→ **DIRECTIONS**: Reproduce exactly the lines of the material beneath, from the line that contains "execVsubF32_next d a b k c s" to the line that contains "execVextr_next d a b k c s", both included, and no other lines.

###

theorem execDigestComplete_ok (c : Nat) (id : Nat) (s : State) (hs : s.Ok) : OutOk (execDigestComplete c id s) := by
  unfold execDigestComplete
  dsimp only
  repeat' first
    | with_reducible assumption
    | with_reducible apply postFault_ok
    | with_reducible apply request_ok
    | with_reducible apply putCmd_ok
    | with_reducible apply finishCmd_ok
    | with_reducible apply leaveCmd_ok
    | with_reducible apply execDigestComplete.last_ok
    | with_reducible apply OutOk_next
    | split

theorem execCopyChunk_ok (c : Nat) (id : Nat) (s : State) (hs : s.Ok) : OutOk (execCopyChunk c id s) := by
  unfold execCopyChunk
  repeat' first
    | with_reducible assumption
    | with_reducible apply moveCopy_ok
    | with_reducible apply moveRatom_ok
    | with_reducible apply moveKilnw_ok
    | with_reducible apply moveDigest_ok
    | with_reducible apply OutOk_next
    | extract_lets
    | split

theorem execCopyComplete_ok (c : Nat) (id : Nat) (s : State) (hs : s.Ok) : OutOk (execCopyComplete c id s) := by
  unfold execCopyComplete
  dsimp only
  repeat' first
    | with_reducible assumption
    | with_reducible apply finishCmd_ok
    | with_reducible apply leaveCmd_ok
    | with_reducible apply OutOk_next
    | split

theorem execEfenceComplete_ok (c : Nat) (id : Nat) (s : State) (hs : s.Ok) : OutOk (execEfenceComplete c id s) := by
  unfold execEfenceComplete
  repeat' first
    | with_reducible assumption
    | with_reducible apply finishCmd_ok
    | with_reducible apply leaveCmd_ok
    | with_reducible apply OutOk_next
    | split

theorem execAtomicdata_ok (p : Packet) (s : State) (hs : s.Ok) : OutOk (execAtomicdata p s) := by
  unfold execAtomicdata
  dsimp only
  repeat' first
    | with_reducible assumption
    | with_reducible apply response_ok
    | with_reducible apply execCopyChunk_ok
    | with_reducible apply OutOk_next
    | split

/-! ## Gather.lean -/

theorem deliver_ok (x : Nat) (c : Nat) (q : Nat) (bs : List Byte) (oob : Bool) (xf : Bool) (s : State) (hs : s.Ok) :
    (deliver x c q bs oob xf s).Ok := by
  unfold deliver
  dsimp only
  repeat' first
    | with_reducible assumption
    | with_reducible apply Seat.putQ_ok
    | with_reducible apply State.seatOf_ok
    | with_reducible apply State.putSeatOf_ok
    | with_reducible apply dropReqs_ok
    | split

theorem rowReqs_ok (x : Nat) (c : Nat) (q : Nat) (o : Origin) (a4 : List (Nat × Nat)) (a5 : State) (ha5 : a5.Ok) :
    (rowReqs x c q o a4 a5).1.Ok := by
  induction a4 generalizing x c q o a5 with
  | nil =>
  unfold rowReqs
  try dsimp only
  repeat' first | with_reducible apply ih | with_reducible assumption | with_reducible apply request_ok | split
  | cons q_ qs_ ih =>
  unfold rowReqs
  try dsimp only
  repeat' first | with_reducible apply ih | with_reducible assumption | with_reducible apply request_ok | split

theorem takeRow_ok (x : Nat) (c : Nat) (q : Nat) (e : AEntry) (va : Nat) (s : State) (hs : s.Ok) :
    (takeRow x c q e va s).Ok := by
  unfold takeRow
  dsimp only
  repeat' first | with_reducible assumption | with_reducible apply postFault_ok | with_reducible apply deliver_ok | split

theorem execGatherRowDelivery_ok (c : Nat) (q : Nat) (s : State) (hs : s.Ok) : OutOk (execGatherRowDelivery c q s) := by
  unfold execGatherRowDelivery
  dsimp only
  repeat' first
    | with_reducible assumption
    | with_reducible apply postFault_ok
    | with_reducible apply askAll_ok
    | with_reducible apply deliver_ok
    | with_reducible apply rowReqs_ok
    | with_reducible apply takeRow_ok
    | with_reducible apply OutOk_next
    | split
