-- ==== Sys2Proof/Laws/CanonStep.lean ====
section
/-! SUPPORT. Every memory keeps its canonical form: streams, every instruction, and the turns of a cycle. One law per function. -/

namespace Sys2Proof.Machine

/-! ## Stream.lean -/

theorem stepLog_ok (c : Nat) (old : W32) (new : W32) (s : State) (hs : s.Ok) : (stepLog c old new s).Ok := by
  unfold stepLog
  dsimp only
  repeat' first
    | with_reducible assumption
    | with_reducible apply State.putCtx_ok
    | with_reducible apply State.ctx_ok
    | split
    | with_reducible refine Ctx.mk_ok rfl ?_

theorem landOne_ok (c : Nat) (t : Bool) (s : State) (e : Landing) (hs : s.Ok) : (landOne c t s e).Ok := by
  unfold landOne
  dsimp only
  repeat' first
    | with_reducible assumption
    | with_reducible apply sysLand_ok
    | with_reducible apply putChan_ok
    | with_reducible apply stepLog_ok
    | with_reducible apply State.putSeat_ok
    | with_reducible apply State.putSt_ok
    | with_reducible apply State.seat_ok
    | split
    | with_reducible refine Seat.mk_ok rfl rfl ?_

theorem landsEcc_ok (c : Nat) (t : Bool) (es : List Landing) (s : State) (hs : s.Ok) : (landsEcc c t es s).Ok := by
  unfold landsEcc
  repeat' first
    | with_reducible assumption
    | with_reducible apply eccAt_ok
    | intro _
    | with_reducible apply foldl_ok
    | split
    | with_reducible refine State.mk_ok rfl rfl rfl rfl rfl ?_

theorem landAll_ok (c : Nat) (t : Bool) (es : List Landing) (s : State) (hs : s.Ok) : (landAll c t es s).Ok := by
  unfold landAll
  dsimp only
  repeat' first
    | with_reducible assumption
    | with_reducible apply landOne_ok
    | with_reducible apply landsEcc_ok
    | with_reducible apply State.putSt_ok
    | with_reducible apply foldl_ok

theorem landLast_ok (c : Nat) (t : Bool) (s : State) (hs : s.Ok) : (landLast c t s).Ok := by
  unfold landLast
  dsimp only
  repeat' first | with_reducible assumption | with_reducible apply landAll_ok | with_reducible apply State.putSt_ok | split

theorem execResultLanding_ok (c : Nat) (t : Bool) (s : State) (hs : s.Ok) : OutOk (execResultLanding c t s) := by
  unfold execResultLanding
  dsimp only
  repeat' first
    | with_reducible assumption
    | with_reducible apply landLast_ok
    | with_reducible apply landAll_ok
    | with_reducible apply OutOk_next
    | with_reducible apply State.putSt_ok
    | split

theorem dropAcc_ok (c : Nat) (t : Bool) (a : Access) (s : State) (hs : s.Ok) : (dropAcc c t a s).Ok := by
  unfold dropAcc
  dsimp only
  repeat' first
    | with_reducible assumption
    | with_reducible apply State.putSeat_ok
    | with_reducible apply Seat.putSt_ok
    | with_reducible apply State.seat_ok
    | with_reducible refine Seat.mk_ok rfl rfl ?_

theorem loaded_ok (c : Nat) (t : Bool) (a : Access) (d : Dest) (s : State) (hs : s.Ok) : (loaded c t a d s).Ok := by
  unfold loaded
  repeat' first | with_reducible assumption | with_reducible apply State.putSt_ok

theorem sampleMsg_ok (c : Nat) (id : Nat) (s : State) (hs : s.Ok) : (sampleMsg c id s).Ok := by
  unfold sampleMsg
  dsimp only
  repeat' first
    | with_reducible assumption
    | with_reducible apply State.putSeat_ok
    | with_reducible apply State.seat_ok
    | split
    | with_reducible refine Seat.mk_ok rfl rfl ?_
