-- ==== Sys2Proof/Laws/Exec.lean ====
section
/-! SUPPORT. One law per instruction and table: `exec` is its meaning; its queue fields, its guard, and whether it only posts. -/

namespace Sys2Proof.Machine
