theorem exec_next (i : Instr) (s : State) : Answers (exec i s) := by
  cases i with
  | idle n sat rnd prof => exact execIdle_next n sat rnd prof s
  | brp p o => exact execBrp_next p o s
  | br o => exact execBr_next o s
  | brpn p o => exact execBrpn_next p o s
  | call d im => exact execCall_next d im s
  | jmp a k => exact execJmp_next a k s
  | callr d a k => exact execCallr_next d a k s
  | ret a k => exact execRet_next a k s
  | setf d a k => exact execSetf_next d a k s
  | loop d a im => exact execLoop_next d a im s
  | loopi d n im => exact execLoopi_next d n im s
  | bswap p o => exact execBswap_next p o s
  | waita a b k sc c => exact execWaita_next a b k sc c s
  | waito a im => exact execWaito_next a im s
  | tend => exact execTend_next s
  | trap code => exact execTrap_next code s
  | brk code => exact execBrk_next code s
  | ifence r => exact execIfence_next r s
  | sysr d n => exact execSysr_next d n s
  | sysw a n => exact execSysw_next a n s
  | add d a b k => exact execAdd_next d a b k s
  | sub d a b k => exact execSub_next d a b k s
  | mul d a b k => exact execMul_next d a b k s
  | mulh d a b k => exact execMulh_next d a b k s
  | mulhu d a b k => exact execMulhu_next d a b k s
  | divs d a b k => exact execDivs_next d a b k s
  | divu d a b k => exact execDivu_next d a b k s
  | rems d a b k => exact execRems_next d a b k s
  | remu d a b k => exact execRemu_next d a b k s
  | and d a b k => exact execAnd_next d a b k s
  | or d a b k => exact execOr_next d a b k s
  | xor d a b k => exact execXor_next d a b k s
  | andn d a b k => exact execAndn_next d a b k s
  | shl d a b k => exact execShl_next d a b k s
  | shr d a b k => exact execShr_next d a b k s
  | sar d a b k => exact execSar_next d a b k s
  | min d a b k => exact execMin_next d a b k s
  | max d a b k => exact execMax_next d a b k s
  | minu d a b k => exact execMinu_next d a b k s
  | maxu d a b k => exact execMaxu_next d a b k s
  | clz d a k => exact execClz_next d a k s
  | ctz d a k => exact execCtz_next d a k s
  | popc d a k => exact execPopc_next d a k s
  | sel d a b k => exact execSel_next d a b k s
  | addi d a im => exact execAddi_next d a im s
  | andi d a im => exact execAndi_next d a im s
  | ori d a im => exact execOri_next d a im s
  | xori d a im => exact execXori_next d a im s
  | shli d a n => exact execShli_next d a n s
  | shri d a n => exact execShri_next d a n s
  | sari d a n => exact execSari_next d a n s
  | lui d im => exact execLui_next d im s
  | lhi d im => exact execLhi_next d im s
  | ltop d im => exact execLtop_next d im s
  | ext d a w p => exact execExt_next d a w p s
  | ins d a w p => exact execIns_next d a w p s
  | widx d f => exact execWidx_next d f s
  | cmp d a b k c => exact execCmp_next d a b k c s
  | cmpi d a c im => exact execCmpi_next d a c im s
  | pand d a b k => exact execPand_next d a b k s
  | por d a b k => exact execPor_next d a b k s
  | pxor d a b k => exact execPxor_next d a b k s
  | pnot d a k => exact execPnot_next d a k s
  | ldB d sc l o => exact execLdB_next d sc l o s
  | ldH d sc l o => exact execLdH_next d sc l o s
  | ldW d sc l o => exact execLdW_next d sc l o s
  | ldD d sc l o => exact execLdD_next d sc l o s
  | lduB d sc l o => exact execLduB_next d sc l o s
  | lduH d sc l o => exact execLduH_next d sc l o s
  | lduW d sc l o => exact execLduW_next d sc l o s
  | stB d sc l o => exact execStB_next d sc l o s
  | stH d sc l o => exact execStH_next d sc l o s
  | stW d sc l o => exact execStW_next d sc l o s
  | stD d sc l o => exact execStD_next d sc l o s
  | vld d sc l c o => exact execVld_next d sc l c o s
  | vldb d sc l c o => exact execVldb_next d sc l c o s
  | vldt d sc l c o => exact execVldt_next d sc l c o s
  | vst d sc l c o => exact execVst_next d sc l c o s
  | vstt d sc l c o => exact execVstt_next d sc l c o s
  | vlds d a b k c l => exact execVlds_next d a b k c l s
  | vsts d a b k c l => exact execVsts_next d a b k c l s
  | amoAdd d a b k l => exact execAmoAdd_next d a b k l s
  | amoMax d a b k l => exact execAmoMax_next d a b k l s
  | amoMin d a b k l => exact execAmoMin_next d a b k l s
  | amoSwap d a b k l => exact execAmoSwap_next d a b k l s
  | amoCas d a b k l => exact execAmoCas_next d a b k l s
  | qpush d a k => exact execQpush_next d a k s
  | qdrop d k => exact execQdrop_next d k s
  | vldkKbf7 d a b c l => exact execVldkKbf7_next d a b c l s
  | vldkKbf4 d a b c l => exact execVldkKbf4_next d a b c l s
  | vldkKbf2 d a b c l => exact execVldkKbf2_next d a b c l s
  | vstkKbf7 d a b c l => exact execVstkKbf7_next d a b c l s
  | vstkKbf4 d a b c l => exact execVstkKbf4_next d a b c l s
  | vstkKbf2 d a b c l => exact execVstkKbf2_next d a b c l s
  | vaddI32 d a b k c => exact execVaddI32_next d a b k c s
  | vsubI32 d a b k c => exact execVsubI32_next d a b k c s
  | vmulI32 d a b k c => exact execVmulI32_next d a b k c s
  | vmulh d a b k c => exact execVmulh_next d a b k c s
  | vand d a b k c => exact execVand_next d a b k c s
  | vor d a b k c => exact execVor_next d a b k c s
  | vxor d a b k c => exact execVxor_next d a b k c s
  | vabsI32 d a k c => exact execVabsI32_next d a k c s
  | vshl d a b k c => exact execVshl_next d a b k c s
  | vshr d a b k c => exact execVshr_next d a b k c s
  | vsar d a b k c => exact execVsar_next d a b k c s
  | vminI32 d a b k c => exact execVminI32_next d a b k c s
  | vmaxI32 d a b k c => exact execVmaxI32_next d a b k c s
  | vminU32 d a b k c => exact execVminU32_next d a b k c s
  | vmaxU32 d a b k c => exact execVmaxU32_next d a b k c s
  | vaddF32 d a b k c => exact execVaddF32_next d a b k c s
  | vsubF32 d a b k c => exact execVsubF32_next d a b k c s
  | vmulF32 d a b k c => exact execVmulF32_next d a b k c s
  | vfmaF32 d a b k c => exact execVfmaF32_next d a b k c s
  | vminF32 d a b k c => exact execVminF32_next d a b k c s
  | vmaxF32 d a b k c => exact execVmaxF32_next d a b k c s
  | vdot2Bf16 d a b k c => exact execVdot2Bf16_next d a b k c s
  | vabsF32 d a k c => exact execVabsF32_next d a k c s
  | vnegF32 d a k c => exact execVnegF32_next d a k c s
  | vcpysF32 d a b k c => exact execVcpysF32_next d a b k c s
  | vaccrd d a k c => exact execVaccrd_next d a k c s
  | vcmpF32 d a b k c f => exact execVcmpF32_next d a b k c f s
  | vcmpI32 d a b k c f => exact execVcmpI32_next d a b k c f s
  | vmov d a k c => exact execVmov_next d a k c s
  | vsel d a b k c => exact execVsel_next d a b k c s
  | vbcast d a k c => exact execVbcast_next d a k c s
  | vextr d a b k c => exact execVextr_next d a b k c s
  | vins d a b k c => exact execVins_next d a b k c s
  | vperm d a b k c => exact execVperm_next d a b k c s
  | vxcl d a r k c => exact execVxcl_next d a r k c s
  | viota d k c => exact execViota_next d k c s
  | vredaddF32 d a k c => exact execVredaddF32_next d a k c s
  | vredaddI32 d a k c => exact execVredaddI32_next d a k c s
  | vredmaxF32 d a k c => exact execVredmaxF32_next d a k c s
  | vredmaxI32 d a k c => exact execVredmaxI32_next d a k c s
  | vredminF32 d a k c => exact execVredminF32_next d a k c s
  | vredminI32 d a k c => exact execVredminI32_next d a k c s
  | vcvt d a sc t k c => exact execVcvt_next d a sc t k c s
  | vcvtF32Fx128Lo d a p k c => exact execVcvtF32Fx128Lo_next d a p k c s
  | vcvtF32Fx128Hi d a p k c => exact execVcvtF32Fx128Hi_next d a p k c s
  | vrcp d a k c => exact execVrcp_next d a k c s
  | vrcpr d a b k c => exact execVrcpr_next d a b k c s
  | vrsq d a k c => exact execVrsq_next d a k c s
  | vrsqr d a b k c => exact execVrsqr_next d a b k c s
  | vsqrt d a k c => exact execVsqrt_next d a k c s
  | vexp2 d a k c => exact execVexp2_next d a k c s
  | vlog2 d a k c => exact execVlog2_next d a k c s
  | vsin d a k c => exact execVsin_next d a k c s
  | vcos d a k c => exact execVcos_next d a k c s
  | vrand d k c => exact execVrand_next d k c s
  | vrandf d k c => exact execVrandf_next d k c s
  | vdrop d a b k c => exact execVdrop_next d a b k c s
  | vtopk d a b k c => exact execVtopk_next d a b k c s
  | vmergek d a b k c => exact execVmergek_next d a b k c s
  | mpset a n => exact execMpset_next a n s
  | mcall e => exact execMcall_next e s
  | cpy a b g => exact execCpy_next a b g s
  | cpyc a b g => exact execCpyc_next a b g s
  | gset a g => exact execGset_next a g s
  | gstart a b q => exact execGstart_next a b q s
  | tarm a b g => exact execTarm_next a b g s
  | fsend a b g => exact execFsend_next a b g s
  | fmcast a b g => exact execFmcast_next a b g s
  | fred a b op f g => exact execFred_next a b op f g s
  | ratom a b op f g => exact execRatom_next a b op f g s
  | csend a b ch => exact execCsend_next a b ch s
  | crecv a b ch => exact execCrecv_next a b ch s
  | chw a ch => exact execChw_next a ch s
  | ccollAllred a b r => exact execCcollAllred_next a b r s
  | ccollRedscat a b r => exact execCcollRedscat_next a b r s
  | ccollAllgath a b r => exact execCcollAllgath_next a b r s
  | ccollBcast a b r => exact execCcollBcast_next a b r s
  | ccollReduce a b r => exact execCcollReduce_next a b r s
  | ccollPxch a b r => exact execCcollPxch_next a b r s
  | spawn a => exact execSpawn_next a s
  | kilnw a => exact execKilnw_next a s
  | kilnr a => exact execKilnr_next a s
  | digest a b g => exact execDigest_next a b g s
  | efence g sc => exact execEfence_next g sc s
  | lds c pa o n => exact execLds_next c pa o n s
  | swap c => exact execSwap_next c s
  | strm c t pa n => exact execStrm_next c t pa n s
  | strmc c t pa n => exact execStrmc_next c t pa n s
  | zero c t => exact execZero_next c t s
  | scale c t im => exact execScale_next c t im s
  | ldacc c t pa => exact execLdacc_next c t pa s
  | drain c t pa pb pc fmt => exact execDrain_next c t pa pb pc fmt s
  | amax c t pb => exact execAmax_next c t pb s
  | madd c pd pa im => exact execMadd_next c pd pa im s
  | mloop c p target => exact execMloop_next c p target s
  | mbrz c p target => exact execMbrz_next c p target s
  | mwait c cls => exact execMwait_next c cls s
  | mend c => exact execMend_next c s
  | routineBegin c => exact execRoutineBegin_next c s
  | routineFinish c => exact execRoutineFinish_next c s
  | routineFlagsJoin c t => exact execRoutineFlagsJoin_next c t s
  | resultLanding c t => exact execResultLanding_next c t s
  | pendingAccessPerform c => exact execPendingAccessPerform_next c s
  | sleepEnd c t => exact execSleepEnd_next c t s
  | waitLimitExpiry c t => exact execWaitLimitExpiry_next c t s
  | trapEntry c t => exact execTrapEntry_next c t s
  | tretResume c t => exact execTretResume_next c t s
  | tretEnd c t => exact execTretEnd_next c t s
  | taskEnd c t => exact execTaskEnd_next c t s
  | gangJoin g => exact execGangJoin_next g s
  | gangMessageLanding c => exact execGangMessageLanding_next c s
  | takeGrant c => exact execTakeGrant_next c s
  | copyChunk c id => exact execCopyChunk_next c id s
  | copyComplete c id => exact execCopyComplete_next c id s
  | gatherRowDelivery c q => exact execGatherRowDelivery_next c q s
  | gstartIndexEntry c q => exact execGstartIndexEntry_next c q s
  | keyUseReport x => exact execKeyUseReport_next x s
  | faultRecordPost x => exact execFaultRecordPost_next x s
  | pageWalk x => exact execPageWalk_next x s
  | packetForward p => exact execPacketForward_next p s
  | write p => exact execWrite_next p s
  | readreq p => exact execReadreq_next p s
  | readdata p => exact execReaddata_next p s
  | reduce p => exact execReduce_next p s
  | roundTimeout x g => exact execRoundTimeout_next x g s
  | atomic p => exact execAtomic_next p s
  | atomicdata p => exact execAtomicdata_next p s
  | ack p => exact execAck_next p s
  | mcwrite p => exact execMcwrite_next p s
  | responseTimeout tag => exact execResponseTimeout_next tag s
  | chunk p => exact execChunk_next p s
  | abortMarker p => exact execAbortMarker_next p s
  | creditReturn p => exact execCreditReturn_next p s
  | collectiveStart id => exact execCollectiveStart_next id s
  | stepTimeout id => exact execStepTimeout_next id s
  | collectiveComplete id => exact execCollectiveComplete_next id s
  | prioritySwitch port => exact execPrioritySwitch_next port s
  | time port p => exact execTime_next port p s
  | xinvComplete x => exact execXinvComplete_next x s
  | launchQueuePoll q => exact execLaunchQueuePoll_next q s
  | launchAccept q => exact execLaunchAccept_next q s
  | unitDispatch l => exact execUnitDispatch_next l s
  | imageLoad c => exact execImageLoad_next c s
  | launchComplete l => exact execLaunchComplete_next l s
  | killComplete x => exact execKillComplete_next x s
  | switchOutComplete x => exact execSwitchOutComplete_next x s
  | efenceComplete c id => exact execEfenceComplete_next c id s
  | digestComplete c id => exact execDigestComplete_next c id s
  | mgctlReloadDone x => exact execMgctlReloadDone_next x s
  | clctlReloadDone x => exact execClctlReloadDone_next x s
  | createComplete x => exact execCreateComplete_next x s
  | flit port bytes => exact execFlit_next port bytes s
  | portDown port => exact execPortDown_next port s
  | portUp port => exact execPortUp_next port s
  | registerWrite addr bytes => exact execRegisterWrite_next addr bytes s
  | hostCxlMemRead addr n => exact execHostCxlMemRead_next addr n s
  | hostCxlMemWrite addr bytes => exact execHostCxlMemWrite_next addr bytes s
  | hostCxlIoWindowAccess addr n w => exact execHostCxlIoWindowAccess_next addr n w s
  | hostSupervisorWrite c off bytes => exact execHostSupervisorWrite_next c off bytes s
  | thermalWarn die => exact execThermalWarn_next die s
  | throttleStep die => exact execThrottleStep_next die s
  | thermalTrip die => exact execThermalTrip_next die s
  | hbmScrub addr bad => exact execHbmScrub_next addr bad s
  | gtbCorrection up => exact execGtbCorrection_next up s
  | xinvContext x => exact execXinvContext_next x s
  | xinvPages x => exact execXinvPages_next x s
  | xinvRanges x => exact execXinvRanges_next x s
  | xinvNop x => exact execXinvNop_next x s
  | mgctlReloadReduction x => exact execMgctlReloadReduction_next x s
  | mgctlReloadMulticast x => exact execMgctlReloadMulticast_next x s
  | clctlReloadChannels x => exact execClctlReloadChannels_next x s
  | clctlReloadRings x => exact execClctlReloadRings_next x s
  | create x => exact execCreate_next x s
  | kill x => exact execKill_next x s
  | signal x => exact execSignal_next x s
  | wdclr x => exact execWdclr_next x s
  | ucload x => exact execUcload_next x s
  | attest x => exact execAttest_next x s
  | debugHalt x => exact execDebugHalt_next x s
  | lqbaseWrite q v => exact execLqbaseWrite_next q v s
  | tctlNone c t v => exact execTctlNone_next c t v s
  | tctlSetSkew c t v => exact execTctlSetSkew_next c t v s
  | tctlClearSkew c t v => exact execTctlClearSkew_next c t v s
  | tctlMakeMailbox c t v => exact execTctlMakeMailbox_next c t v s
  | tctlReleaseMailbox c t v => exact execTctlReleaseMailbox_next c t v s
  | tctlDisarm c t v => exact execTctlDisarm_next c t v s
  | reduceResend => exact execReduceResend_next s
  | timeSend => exact execTimeSend_next s
  | gtbokLoss => exact execGtbokLoss_next s
  | epochBoundary => exact execEpochBoundary_next s
  | coldStart => exact execColdStart_next s
  | warmStart => exact execWarmStart_next s
  | firmwarePush => exact execFirmwarePush_next s
  | sampleRecord x => exact execSampleRecord_next x s
  | launchAged l => exact execLaunchAged_next l s
  | collisionCycle c => exact execCollisionCycle_next c s
  | powerFreeze c => exact execPowerFreeze_next c s
  | freezeEnd c => exact execFreezeEnd_next c s
  | quantumEnd x => exact execQuantumEnd_next x s
  | contextYield x => exact execContextYield_next x s
  | switchIn x => exact execSwitchIn_next x s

###

→ **ANSWER FOR THIS EXERCISE**:
  | vsubF32 d a b k c => exact execVsubF32_next d a b k c s
  | vmulF32 d a b k c => exact execVmulF32_next d a b k c s
  | vfmaF32 d a b k c => exact execVfmaF32_next d a b k c s
  | vminF32 d a b k c => exact execVminF32_next d a b k c s
  | vmaxF32 d a b k c => exact execVmaxF32_next d a b k c s
  | vdot2Bf16 d a b k c => exact execVdot2Bf16_next d a b k c s
  | vabsF32 d a k c => exact execVabsF32_next d a k c s
  | vnegF32 d a k c => exact execVnegF32_next d a k c s
  | vcpysF32 d a b k c => exact execVcpysF32_next d a b k c s
  | vaccrd d a k c => exact execVaccrd_next d a k c s
  | vcmpF32 d a b k c f => exact execVcmpF32_next d a b k c f s
  | vcmpI32 d a b k c f => exact execVcmpI32_next d a b k c f s
  | vmov d a k c => exact execVmov_next d a k c s
  | vsel d a b k c => exact execVsel_next d a b k c s
  | vbcast d a k c => exact execVbcast_next d a k c s
  | vextr d a b k c => exact execVextr_next d a b k c s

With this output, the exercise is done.